:: RECORDS PROVIDED
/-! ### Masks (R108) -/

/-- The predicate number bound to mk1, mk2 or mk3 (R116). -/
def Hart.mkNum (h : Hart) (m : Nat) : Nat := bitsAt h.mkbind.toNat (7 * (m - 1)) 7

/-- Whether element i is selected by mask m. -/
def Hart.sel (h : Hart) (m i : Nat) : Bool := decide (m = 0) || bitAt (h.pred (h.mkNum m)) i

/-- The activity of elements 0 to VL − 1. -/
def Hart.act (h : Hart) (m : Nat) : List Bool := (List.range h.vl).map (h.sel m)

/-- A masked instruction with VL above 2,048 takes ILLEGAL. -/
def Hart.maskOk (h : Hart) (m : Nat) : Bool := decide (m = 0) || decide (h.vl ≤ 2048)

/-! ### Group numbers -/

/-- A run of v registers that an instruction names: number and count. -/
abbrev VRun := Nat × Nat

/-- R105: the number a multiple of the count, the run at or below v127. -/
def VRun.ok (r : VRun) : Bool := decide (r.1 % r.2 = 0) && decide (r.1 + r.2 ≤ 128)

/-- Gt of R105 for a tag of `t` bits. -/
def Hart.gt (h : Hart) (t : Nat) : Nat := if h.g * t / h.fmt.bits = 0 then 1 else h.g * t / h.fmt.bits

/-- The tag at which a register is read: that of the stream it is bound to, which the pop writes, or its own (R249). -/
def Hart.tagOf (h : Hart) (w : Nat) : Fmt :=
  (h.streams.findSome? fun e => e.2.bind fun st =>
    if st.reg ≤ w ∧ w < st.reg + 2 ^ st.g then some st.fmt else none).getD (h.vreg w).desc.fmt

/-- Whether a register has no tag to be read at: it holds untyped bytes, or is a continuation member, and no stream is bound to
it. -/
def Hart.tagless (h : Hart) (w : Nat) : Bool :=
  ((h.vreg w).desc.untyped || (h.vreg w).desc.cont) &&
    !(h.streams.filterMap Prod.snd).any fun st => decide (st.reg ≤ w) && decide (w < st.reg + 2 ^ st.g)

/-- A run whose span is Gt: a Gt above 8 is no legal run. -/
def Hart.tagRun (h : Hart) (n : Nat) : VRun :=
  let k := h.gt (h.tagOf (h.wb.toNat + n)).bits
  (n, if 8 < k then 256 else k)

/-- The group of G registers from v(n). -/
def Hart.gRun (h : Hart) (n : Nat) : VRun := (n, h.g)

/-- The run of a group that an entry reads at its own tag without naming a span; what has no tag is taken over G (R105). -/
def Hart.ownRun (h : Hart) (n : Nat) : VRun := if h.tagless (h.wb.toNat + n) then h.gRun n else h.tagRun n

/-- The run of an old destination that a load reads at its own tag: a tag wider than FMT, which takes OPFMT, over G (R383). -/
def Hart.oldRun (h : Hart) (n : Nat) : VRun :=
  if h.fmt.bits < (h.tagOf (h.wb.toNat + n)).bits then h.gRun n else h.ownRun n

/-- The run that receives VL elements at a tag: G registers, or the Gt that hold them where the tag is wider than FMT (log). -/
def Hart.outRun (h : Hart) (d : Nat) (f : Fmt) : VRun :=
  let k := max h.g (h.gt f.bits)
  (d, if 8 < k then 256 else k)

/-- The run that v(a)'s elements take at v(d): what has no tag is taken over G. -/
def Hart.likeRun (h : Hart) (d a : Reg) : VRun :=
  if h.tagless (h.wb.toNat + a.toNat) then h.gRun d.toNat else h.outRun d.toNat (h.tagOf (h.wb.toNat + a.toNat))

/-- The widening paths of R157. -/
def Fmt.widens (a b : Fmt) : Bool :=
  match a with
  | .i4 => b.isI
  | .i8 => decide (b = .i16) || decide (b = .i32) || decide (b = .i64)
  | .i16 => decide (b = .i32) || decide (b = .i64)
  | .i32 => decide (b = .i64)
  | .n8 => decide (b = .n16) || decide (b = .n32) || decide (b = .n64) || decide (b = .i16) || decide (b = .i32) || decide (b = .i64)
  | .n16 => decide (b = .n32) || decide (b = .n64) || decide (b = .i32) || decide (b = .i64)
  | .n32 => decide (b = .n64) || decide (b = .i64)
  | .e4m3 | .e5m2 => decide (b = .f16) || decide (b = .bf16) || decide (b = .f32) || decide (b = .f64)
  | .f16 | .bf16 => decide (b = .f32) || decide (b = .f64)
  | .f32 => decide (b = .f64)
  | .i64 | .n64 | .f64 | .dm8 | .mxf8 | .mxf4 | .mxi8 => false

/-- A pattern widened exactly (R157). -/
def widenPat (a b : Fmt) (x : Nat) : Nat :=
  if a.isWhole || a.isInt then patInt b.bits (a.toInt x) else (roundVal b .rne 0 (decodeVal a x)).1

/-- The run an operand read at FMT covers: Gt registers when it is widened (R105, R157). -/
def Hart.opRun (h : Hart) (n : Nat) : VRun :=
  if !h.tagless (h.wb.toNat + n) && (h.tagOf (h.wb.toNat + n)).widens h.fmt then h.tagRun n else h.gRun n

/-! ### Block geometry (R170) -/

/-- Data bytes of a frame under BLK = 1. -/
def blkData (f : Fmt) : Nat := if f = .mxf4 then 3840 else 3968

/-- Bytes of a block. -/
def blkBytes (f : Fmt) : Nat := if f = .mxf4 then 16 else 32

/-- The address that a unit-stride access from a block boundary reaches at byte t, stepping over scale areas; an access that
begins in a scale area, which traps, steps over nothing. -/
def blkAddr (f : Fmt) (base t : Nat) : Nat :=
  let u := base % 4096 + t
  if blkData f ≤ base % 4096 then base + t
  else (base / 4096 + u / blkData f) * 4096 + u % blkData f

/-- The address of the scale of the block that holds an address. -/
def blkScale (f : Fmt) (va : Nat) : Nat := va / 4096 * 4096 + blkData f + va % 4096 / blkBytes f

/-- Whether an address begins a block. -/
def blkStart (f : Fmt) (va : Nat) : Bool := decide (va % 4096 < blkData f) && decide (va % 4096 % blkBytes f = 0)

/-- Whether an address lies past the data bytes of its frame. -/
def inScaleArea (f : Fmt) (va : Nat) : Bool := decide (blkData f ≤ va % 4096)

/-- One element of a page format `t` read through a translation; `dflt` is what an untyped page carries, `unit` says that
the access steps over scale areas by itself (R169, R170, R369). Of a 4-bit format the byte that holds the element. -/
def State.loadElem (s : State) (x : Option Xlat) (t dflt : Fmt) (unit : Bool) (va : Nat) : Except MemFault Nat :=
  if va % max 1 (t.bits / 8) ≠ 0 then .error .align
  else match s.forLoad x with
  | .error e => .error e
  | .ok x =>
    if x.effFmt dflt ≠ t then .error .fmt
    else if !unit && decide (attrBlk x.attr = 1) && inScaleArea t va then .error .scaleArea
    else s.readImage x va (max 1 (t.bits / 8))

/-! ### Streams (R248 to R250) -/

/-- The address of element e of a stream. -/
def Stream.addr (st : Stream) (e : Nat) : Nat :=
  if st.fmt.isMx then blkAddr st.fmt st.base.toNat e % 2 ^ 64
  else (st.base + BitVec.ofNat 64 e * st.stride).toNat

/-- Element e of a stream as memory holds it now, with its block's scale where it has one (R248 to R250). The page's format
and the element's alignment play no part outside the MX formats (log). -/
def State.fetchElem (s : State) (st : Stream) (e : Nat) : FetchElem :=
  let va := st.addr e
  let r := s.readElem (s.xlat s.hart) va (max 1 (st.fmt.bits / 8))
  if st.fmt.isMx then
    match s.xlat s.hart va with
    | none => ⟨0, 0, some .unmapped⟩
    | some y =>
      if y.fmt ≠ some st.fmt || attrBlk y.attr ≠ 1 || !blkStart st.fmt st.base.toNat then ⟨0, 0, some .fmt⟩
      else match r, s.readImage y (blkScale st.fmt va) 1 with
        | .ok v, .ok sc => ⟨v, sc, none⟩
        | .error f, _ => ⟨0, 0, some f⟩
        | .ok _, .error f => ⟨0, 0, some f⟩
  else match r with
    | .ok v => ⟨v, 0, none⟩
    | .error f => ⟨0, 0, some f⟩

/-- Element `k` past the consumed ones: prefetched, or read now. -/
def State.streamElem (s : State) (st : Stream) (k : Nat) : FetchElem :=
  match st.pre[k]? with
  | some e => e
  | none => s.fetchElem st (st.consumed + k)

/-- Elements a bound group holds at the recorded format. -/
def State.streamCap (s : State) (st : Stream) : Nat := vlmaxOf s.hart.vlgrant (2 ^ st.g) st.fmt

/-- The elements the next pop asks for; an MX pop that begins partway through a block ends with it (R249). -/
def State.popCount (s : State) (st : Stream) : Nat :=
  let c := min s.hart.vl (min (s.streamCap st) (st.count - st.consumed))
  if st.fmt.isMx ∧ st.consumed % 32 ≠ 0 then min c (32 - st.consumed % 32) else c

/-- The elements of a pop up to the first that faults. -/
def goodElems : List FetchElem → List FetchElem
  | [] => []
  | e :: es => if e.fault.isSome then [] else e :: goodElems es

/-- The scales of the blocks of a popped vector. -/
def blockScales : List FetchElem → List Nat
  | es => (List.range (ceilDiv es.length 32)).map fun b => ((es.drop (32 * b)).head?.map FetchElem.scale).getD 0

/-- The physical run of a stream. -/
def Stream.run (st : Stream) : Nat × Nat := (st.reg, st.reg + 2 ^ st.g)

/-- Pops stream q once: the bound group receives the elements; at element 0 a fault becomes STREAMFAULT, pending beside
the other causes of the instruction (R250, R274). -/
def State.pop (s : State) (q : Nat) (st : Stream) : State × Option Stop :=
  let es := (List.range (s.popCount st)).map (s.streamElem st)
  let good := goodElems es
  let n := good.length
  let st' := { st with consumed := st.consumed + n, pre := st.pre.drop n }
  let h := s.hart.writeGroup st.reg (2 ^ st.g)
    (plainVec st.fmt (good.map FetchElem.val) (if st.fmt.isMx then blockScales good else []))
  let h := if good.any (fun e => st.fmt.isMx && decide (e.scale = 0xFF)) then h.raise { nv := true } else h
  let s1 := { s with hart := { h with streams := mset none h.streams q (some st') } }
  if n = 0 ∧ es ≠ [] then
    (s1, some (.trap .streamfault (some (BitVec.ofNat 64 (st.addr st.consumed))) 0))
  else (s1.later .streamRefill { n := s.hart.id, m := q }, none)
::::
WHAT TO DO: Only the lines from the one containing "an access that" through the one containing "def blkAddr (f" are to be retyped, both boundary lines included, with no other material.

WRITTEN SOLUTION:
/-- The address that a unit-stride access from a block boundary reaches at byte t, stepping over scale areas; an access that
begins in a scale area, which traps, steps over nothing. -/
def blkAddr (f : Fmt) (base t : Nat) : Nat :=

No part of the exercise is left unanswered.